Study material »
<<<<

-- ==== Sys2Proof/Decode.lean ====
section
/-! DEFINITION. Event words to operations and back (spec/30_encoding.md R90, R91, R102 to R107), and the opcode table as
data. Decoding is total: what selects no operation is refused by name (R105). -/

namespace Sys2Proof

/-- The sixteen opcodes of the opcode map (R103). -/
inductive Opcode where
  | start | stop | adv | edge | tick | eGuard | eAcq | eBody | eRel | eUnguard
  | tCheck | tAcq | tBody | tRel | decode | isRepeat
  deriving DecidableEq, Repr

/-- Every opcode, in the order of R103. -/
def Opcode.all : List Opcode :=
  [.start, .stop, .adv, .edge, .tick, .eGuard, .eAcq, .eBody, .eRel, .eUnguard,
   .tCheck, .tAcq, .tBody, .tRel, .decode, .isRepeat]

/-- The opcode byte `EW[71:64]` (R103). -/
def Opcode.code : Opcode → Byte
  | .start    => 0x01#8
  | .stop     => 0x02#8
  | .adv      => 0x03#8
  | .edge     => 0x04#8
  | .tick     => 0x05#8
  | .eGuard   => 0x10#8
  | .eAcq     => 0x11#8
  | .eBody    => 0x12#8
  | .eRel     => 0x13#8
  | .eUnguard => 0x14#8
  | .tCheck   => 0x18#8
  | .tAcq     => 0x19#8
  | .tBody    => 0x1A#8
  | .tRel     => 0x1B#8
  | .decode   => 0x20#8
  | .isRepeat => 0x21#8

/-- The four operand layouts of R103. -/
inductive Format where
  /-- operand all zero -/
  | z
  /-- one bool in `EW[0]` -/
  | b
  /-- a `u64` in `EW[63:0]` -/
  | q
  /-- a count in `EW[7:0]`, then that many Pulse records -/
  | l
  deriving DecidableEq, Repr

/-- The layout of each opcode's operand (R103). -/
def Opcode.format : Opcode → Format
  | .start    => .b
  | .stop     => .z
  | .adv      => .q
  | .edge     => .b
  | .tick     => .z
  | .eGuard   => .b
  | .eAcq     => .z
  | .eBody    => .z
  | .eRel     => .z
  | .eUnguard => .z
  | .tCheck   => .z
  | .tAcq     => .z
  | .tBody    => .z
  | .tRel     => .z
  | .decode   => .l
  | .isRepeat => .l

/-- The operand bits that must be zero (R90, R103). -/
def Format.reserved : Format → U64
  | .z => 0xFFFFFFFFFFFFFFFF#64
  | .b => 0xFFFFFFFFFFFFFFFE#64
  | .q => 0x0000000000000000#64
  | .l => 0xFFFFFFFFFFFFFF00#64

/-- The opcode a byte stands for, if it is one of the opcode map. -/
def opcodeOf (b : Byte) : Option Opcode :=
  Opcode.all.find? (fun o => o.code == b)

/-- Why no operation was read from the port. -/
inductive DecodeError where
  /-- Nothing stands at the port. -/
  | noWord
  /-- A Pulse record stands where an event word is due. -/
  | strayRecord
  /-- An opcode below 0x80 that the opcode map does not list (R105). -/
  | reservedOpcode (op : Byte)
  /-- An opcode 0x80 to 0xFF: an output kind, never an input (R101, R105). -/
  | outputKind (op : Byte)
  /-- A listed opcode with a nonzero reserved operand bit (R105). -/
  | reservedBits (ew : EventWord)
  /-- Fewer Pulse records follow than the count field announces (R104). -/
  | missingRecords (n : Nat)
  deriving DecidableEq, Repr

/-- What an event word says by itself: a whole operation, or a decoder call with its pulse count (R102). -/
inductive Head where
  | op (i : Instr)
  | decodeCall (n : Nat)
  | isRepeatCall (n : Nat)
  deriving DecidableEq, Repr

/-- `EW[71:64]` (R102). -/
def opcodeByte (ew : EventWord) : Byte := ew.extractLsb' 64 8

/-- `EW[63:0]` (R102). -/
def operandOf (ew : EventWord) : U64 := ew.extractLsb' 0 64

/-- `mode_ok` or `lvl`: the bool in `EW[0]` (R107). -/
def boolOperand (operand : U64) : Bool := operand.getLsbD 0

/-- `n`: `EW[7:0]`, zero-extended (R107). -/
def countOperand (operand : U64) : Nat := (operand.extractLsb' 0 8).toNat

/-- The head an opcode and its operand select (R103, R107). -/
def Opcode.head (o : Opcode) (operand : U64) : Head :=
  match o with
  | .start    => .op (.start (boolOperand operand))
  | .stop     => .op .stop
  | .adv      => .op (.adv operand)
  | .edge     => .op (.edge (boolOperand operand))
  | .tick     => .op .tick
  | .eGuard   => .op (.eGuard (boolOperand operand))
  | .eAcq     => .op .eAcq
  | .eBody    => .op .eBody
  | .eRel     => .op .eRel
  | .eUnguard => .op .eUnguard
  | .tCheck   => .op .tCheck
  | .tAcq     => .op .tAcq
  | .tBody    => .op .tBody
  | .tRel     => .op .tRel
  | .decode   => .decodeCall (countOperand operand)
  | .isRepeat => .isRepeatCall (countOperand operand)

/-- One event word by itself; a reserved opcode or a nonzero reserved bit selects no operation (R105). -/
def decodeHead (ew : EventWord) : Except DecodeError Head :=
  match opcodeOf (opcodeByte ew) with
  | none =>
    if 0x80#8 ≤ opcodeByte ew then .error (.outputKind (opcodeByte ew))
    else .error (.reservedOpcode (opcodeByte ew))
  | some o =>
    if operandOf ew &&& o.format.reserved = 0#64 then .ok (o.head (operandOf ew))
    else .error (.reservedBits ew)

/-- A Pulse record read (R91): no clamp on input (R107). -/
def pulseOfRecord (r : PulseRecord) : Pulse :=
  { level := r.getLsbD 64, duration := r.extractLsb' 0 64 }

/-- A Pulse record written (R91). -/
def recordOfPulse (p : Pulse) : PulseRecord :=
  BitVec.ofBool p.level ++ p.duration

/-- The next `n` items of the port as Pulse records, first element first (R90, R104). -/
def takeRecords : Nat → List PortWord → Option (List Pulse × List PortWord)
  | 0,     ws               => some ([], ws)
  | _ + 1, []               => none
  | _ + 1, .event _ :: _    => none
  | n + 1, .record r :: ws  =>
    match takeRecords n ws with
    | some (ps, rest) => some (pulseOfRecord r :: ps, rest)
    | none            => none

/-- The next operation at the port and what stands after it: one word, or one word and `EW[7:0]` records (R102). -/
def decode : List PortWord → Except DecodeError (Instr × List PortWord)
  | []               => .error .noWord
  | .record _ :: _   => .error .strayRecord
  | .event ew :: ws  =>
    match decodeHead ew with
    | .error e              => .error e
    | .ok (.op i)           => .ok (i, ws)
    | .ok (.decodeCall n)   =>
      match takeRecords n ws with
      | some (ps, rest) => .ok (.decode ps, rest)
      | none            => .error (.missingRecords n)
    | .ok (.isRepeatCall n) =>
      match takeRecords n ws with
      | some (ps, rest) => .ok (.isRepeat ps, rest)
      | none            => .error (.missingRecords n)

/-! The encoder, from the same tables (R103, R107). -/

/-- The opcode of an operation (R103). -/
def Instr.opcode : Instr → Opcode
  | .start _    => .start
  | .stop       => .stop
  | .adv _      => .adv
  | .edge _     => .edge
  | .tick       => .tick
  | .eGuard _   => .eGuard
  | .eAcq       => .eAcq
  | .eBody      => .eBody
  | .eRel       => .eRel
  | .eUnguard   => .eUnguard
  | .tCheck     => .tCheck
  | .tAcq       => .tAcq
  | .tBody      => .tBody
  | .tRel       => .tRel
  | .decode _   => .decode
  | .isRepeat _ => .isRepeat

/-- A bool placed in bit 0 of an operand. -/
def operandOfBool (b : Bool) : U64 := if b then 1#64 else 0#64

/-- The operand of an operation (R103, R107). -/
def Instr.operand : Instr → U64
  | .start m     => operandOfBool m
  | .stop        => 0#64
  | .adv dt      => dt
  | .edge lvl    => operandOfBool lvl
  | .tick        => 0#64
  | .eGuard lvl  => operandOfBool lvl
  | .eAcq        => 0#64
  | .eBody       => 0#64
  | .eRel        => 0#64
  | .eUnguard    => 0#64
  | .tCheck      => 0#64
  | .tAcq        => 0#64
  | .tBody       => 0#64
  | .tRel        => 0#64
  | .decode ps   => BitVec.ofNat 64 ps.length
  | .isRepeat ps => BitVec.ofNat 64 ps.length

/-- The pulses an operation carries after its word (R104). -/
def Instr.pulses : Instr → List Pulse
  | .start _     => []
  | .stop        => []
  | .adv _       => []
  | .edge _      => []
  | .tick        => []
  | .eGuard _    => []
  | .eAcq        => []
  | .eBody       => []
  | .eRel        => []
  | .eUnguard    => []
  | .tCheck      => []
  | .tAcq        => []
  | .tBody       => []
  | .tRel        => []
  | .decode ps   => ps
  | .isRepeat ps => ps

/-- The event word of an operation (R102). -/
def Instr.eventWord (i : Instr) : EventWord := i.opcode.code ++ i.operand

/-- The words of a well-formed operation: its event word, then its Pulse records (R102, R104). -/
def encode (i : Instr) : List PortWord :=
  .event i.eventWord :: i.pulses.map (fun p => .record (recordOfPulse p))

/-! The opcode table as data (spec/opcode_table.json; R103 says what `match` and `mask` are). -/

/-- One row of the opcode table. -/
structure TableRow where
  mnemonic : String
  pattern  : EventWord
  mask     : EventWord
  deriving DecidableEq, Repr

/-- The rows of the opcode table, in its order. -/
def opcodeTable : List TableRow :=
  [⟨"START",     0x010000000000000000#72, 0xFFFFFFFFFFFFFFFFFE#72⟩,
   ⟨"STOP",      0x020000000000000000#72, 0xFFFFFFFFFFFFFFFFFF#72⟩,
   ⟨"ADV",       0x030000000000000000#72, 0xFF0000000000000000#72⟩,
   ⟨"EDGE",      0x040000000000000000#72, 0xFFFFFFFFFFFFFFFFFE#72⟩,
   ⟨"TICK",      0x050000000000000000#72, 0xFFFFFFFFFFFFFFFFFF#72⟩,
   ⟨"E_GUARD",   0x100000000000000000#72, 0xFFFFFFFFFFFFFFFFFE#72⟩,
   ⟨"E_ACQ",     0x110000000000000000#72, 0xFFFFFFFFFFFFFFFFFF#72⟩,
   ⟨"E_BODY",    0x120000000000000000#72, 0xFFFFFFFFFFFFFFFFFF#72⟩,
   ⟨"E_REL",     0x130000000000000000#72, 0xFFFFFFFFFFFFFFFFFF#72⟩,
   ⟨"E_UNGUARD", 0x140000000000000000#72, 0xFFFFFFFFFFFFFFFFFF#72⟩,
   ⟨"T_CHECK",   0x180000000000000000#72, 0xFFFFFFFFFFFFFFFFFF#72⟩,
   ⟨"T_ACQ",     0x190000000000000000#72, 0xFFFFFFFFFFFFFFFFFF#72⟩,
   ⟨"T_BODY",    0x1A0000000000000000#72, 0xFFFFFFFFFFFFFFFFFF#72⟩,
   ⟨"T_REL",     0x1B0000000000000000#72, 0xFFFFFFFFFFFFFFFFFF#72⟩] ++
  [⟨"DECODE",    0x200000000000000000#72, 0xFFFFFFFFFFFFFFFF00#72⟩,
   ⟨"ISREPEAT",  0x210000000000000000#72, 0xFFFFFFFFFFFFFFFF00#72⟩]

/-- A row fits a word when the fixed bits agree (R103). -/
def TableRow.fits (r : TableRow) (ew : EventWord) : Bool := ew &&& r.mask == r.pattern

/-- The mnemonic of an operation (R103). -/
def Instr.mnemonic : Instr → String
  | .start _    => "START"
  | .stop       => "STOP"
  | .adv _      => "ADV"
  | .edge _     => "EDGE"
  | .tick       => "TICK"
  | .eGuard _   => "E_GUARD"
  | .eAcq       => "E_ACQ"
  | .eBody      => "E_BODY"
  | .eRel       => "E_REL"
  | .eUnguard   => "E_UNGUARD"
  | .tCheck     => "T_CHECK"
  | .tAcq       => "T_ACQ"
  | .tBody      => "T_BODY"
  | .tRel       => "T_REL"
  | .decode _   => "DECODE"
  | .isRepeat _ => "ISREPEAT"

/-! Words as the opcode table numbers their bits. -/

/-- How many Pulse records an event word announces: `EW[7:0]` for the two decoder opcodes, none otherwise (R102). -/
def announcedRecords (ew : EventWord) : Nat :=
  match opcodeOf (opcodeByte ew) with
  | some .decode   => countOperand (operandOf ew)
  | some .isRepeat => countOperand (operandOf ew)
  | _              => 0

/-- An operation given as one number, of which `nbits` bits are stated and the rest are zero: bits 71..0 are the event
word, and record `k` of a decoder call is the 65 bits from bit `72 + 65 * k` on. R104 says that the records follow the word and gives
no form of the two as one number: the places of the records, and that records of which no bit is stated are records of zeros and not
missing ones, are the model's choice (DESIGN CHOICE, log 35, safe). The step reads words and records, never such a number. -/
def portOfNumber (nbits w : Nat) : List PortWord :=
  let v := w % 2 ^ nbits
  let ew := BitVec.ofNat 72 v
  .event ew ::
    (List.range (announcedRecords ew)).map (fun k => .record (BitVec.ofNat 65 (v / 2 ^ (72 + 65 * k))))

/-- The instruction the decoder reads from a word numbered as the opcode table numbers it. -/
def decodeTableWord (nbits w : Nat) : Option Instr :=
  match decode (portOfNumber nbits w) with
  | .ok (i, _) => some i
  | .error _   => none

end Sys2Proof
end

>>>>

What you should do » Return only the number of lines in the material with the word "tAcq" in them.

Reply » 9